Lasso Spells release new LP
There’s an infectious energy surrounding the entirety of Lasso Spells’ Bohemian Mechanics that’s impossible to ignore. Even the moodier, mid-tempo numbers like “Yeah Right”, “High Tide”, and “Island” have a lively sense of melody centered on Brent Dudash’s singing and the guitar work. The guitar playing focuses heavily on distortion and reverb but their near continuous use doesn’t impair listener’s enjoyment of the material. There’s definitely a melancholic air haunting the sonic landscape of “Yeah Right”, but the straight-forward guitar melody has such unassuming grandiloquence that it adds more weight to the performance as a whole. “High Tide” has a slightly folkier line of attack than we hear from much of Bohemian Mechanics, but it’s nonetheless fitting and quite successful.

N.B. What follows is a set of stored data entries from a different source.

/-! ### Sync objects (03 R105-R109, 02 R44) -/

def State.syncGet (s : State) (o : Nat) : W64 := tget 0 s.sync o
/-- A batch boundary (11 R371, R372): the value of the batch object changes; the first one fires a pending BATCH swap. -/
def Partition.batch (p : Partition) : Partition :=
  { p with wgt := { p.wgt with
      boundaries := p.wgt.boundaries + 1
      holdOpens := p.wgt.holdOpens || (match p.wgt.swap with
        | some w => decide (w.when' = 0)
        | none => false)
      swap := match p.wgt.swap with
        | some w => if w.when' = 0 then some { w with fired := true } else some w
        | none => none } }

/-- The partition whose batch object is `o`, with detection enabled. -/
def State.batchOf (s : State) (o : Nat) : Option Nat :=
  (List.range 12).find? (fun n => let p := s.pt n
    !p.state.isFree && p.wgt.batchEn && decide (p.syncBase + p.wgt.batchObj.toNat = o))

/-- A sync object takes a value; a change may be a batch boundary (03 R106, 11 R372). -/
def State.syncSet (s : State) (o : Nat) (v : W64) : State :=
  let s1 := { s with sync := if v = 0 then tdel s.sync o else tset s.sync o v }
  if s.syncGet o = v then s1
  else match s.batchOf o with
    | some n => s1.updP n Partition.batch
    | none => s1
def State.syncAdd (s : State) (o : Nat) (v : W64) : State := s.syncSet o (s.syncGet o + v)

/-! ### Operations in flight (03 R97-R111) -/

def State.findOp (s : State) (i : Nat) : Option Op := s.ops.find? (fun o => o.id == i)
def State.updOp (s : State) (i : Nat) (f : Op → Op) : State :=
  { s with ops := s.ops.map (fun o => if o.id = i then f o else o) }
def State.delOp (s : State) (i : Nat) : State := { s with ops := s.ops.filter (fun o => o.id != i) }

def Op.opcode (o : Op) : Nat := field o.desc 7 0
def Op.flag (o : Op) (k : Nat) : Bool := bitAt o.desc (8 + k)
def Op.waitEn (o : Op) : Bool := o.flag 0
def Op.signalEn (o : Op) : Bool := o.flag 1
def Op.signalAlways (o : Op) : Bool := o.flag 2
def Op.isExt (o : Op) : Bool := o.flag 3
def Op.quiet (o : Op) : Bool := o.flag 4
def Op.incr (o : Op) : Nat := field o.desc 31 24
def Op.notBefore (o : Op) : W48 := BitVec.ofNat 48 (field o.desc 79 32)
def Op.waitObj (o : Op) : Nat := field o.desc 94 80
def Op.signalObj (o : Op) : Nat := field o.desc 110 96
def Op.waitValue (o : Op) : Nat := field o.desc 127 112
/-- Byte `b` of the descriptor, 16-63 the payload. -/
def Op.byte (o : Op) (b : Nat) : Nat := field o.desc (8 * b + 7) (8 * b)
/-- A little-endian field of `n` bytes at descriptor byte `b`. -/
def Op.le (o : Op) (b n : Nat) : Nat := field o.desc (8 * (b + n) - 1) (8 * b)
/-- A little-endian field of the extended payload, missing bytes 0 (03 R107). -/
def Op.xle (o : Op) (b n : Nat) : Nat := leAt o.ext b n

/-- Operations of a partition in flight (03 R97). -/
def State.inFlight (s : State) (n : Nat) : Nat := (s.ops.filter (fun o => o.part == n)).length

/-- An operation ends with a status (03 R110); its record is due. -/
def State.endOp (s : State) (i : Nat) (status detail : Nat) : State :=
  { s.updOp i (fun o => { o with
      st := .ended, status := BitVec.ofNat 8 status, detail := BitVec.ofNat 32 detail,
      doneTick := s.tick, ended := s.nextEnd }) with nextEnd := s.nextEnd + 1 }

“Island” has a stronger noise rock pedigree, but don’t let my labeling as such to be misleading. It’s much closer, in spirit, to the sound of Neil Young’s work with Crazy Horse or amped up sixties fuzz guitar rather than Sonic Youth or their ilk. The two best outright rockers on Bohemian Mechanics, “Be What You Want” and the album’s last cut “Un Deux Trois”, are carried largely on the backs of commanding Dudash vocals brimming over with charisma and canny dramatics, but the songs pack enormous punch. “Poppy Seed” has a much more psychedelic edge, hazy and dream-like, than the aforementioned songs, but the intense emotional wallop Dudash continues to bring to the vocals gives a level of definition to this song that material like that often lacks.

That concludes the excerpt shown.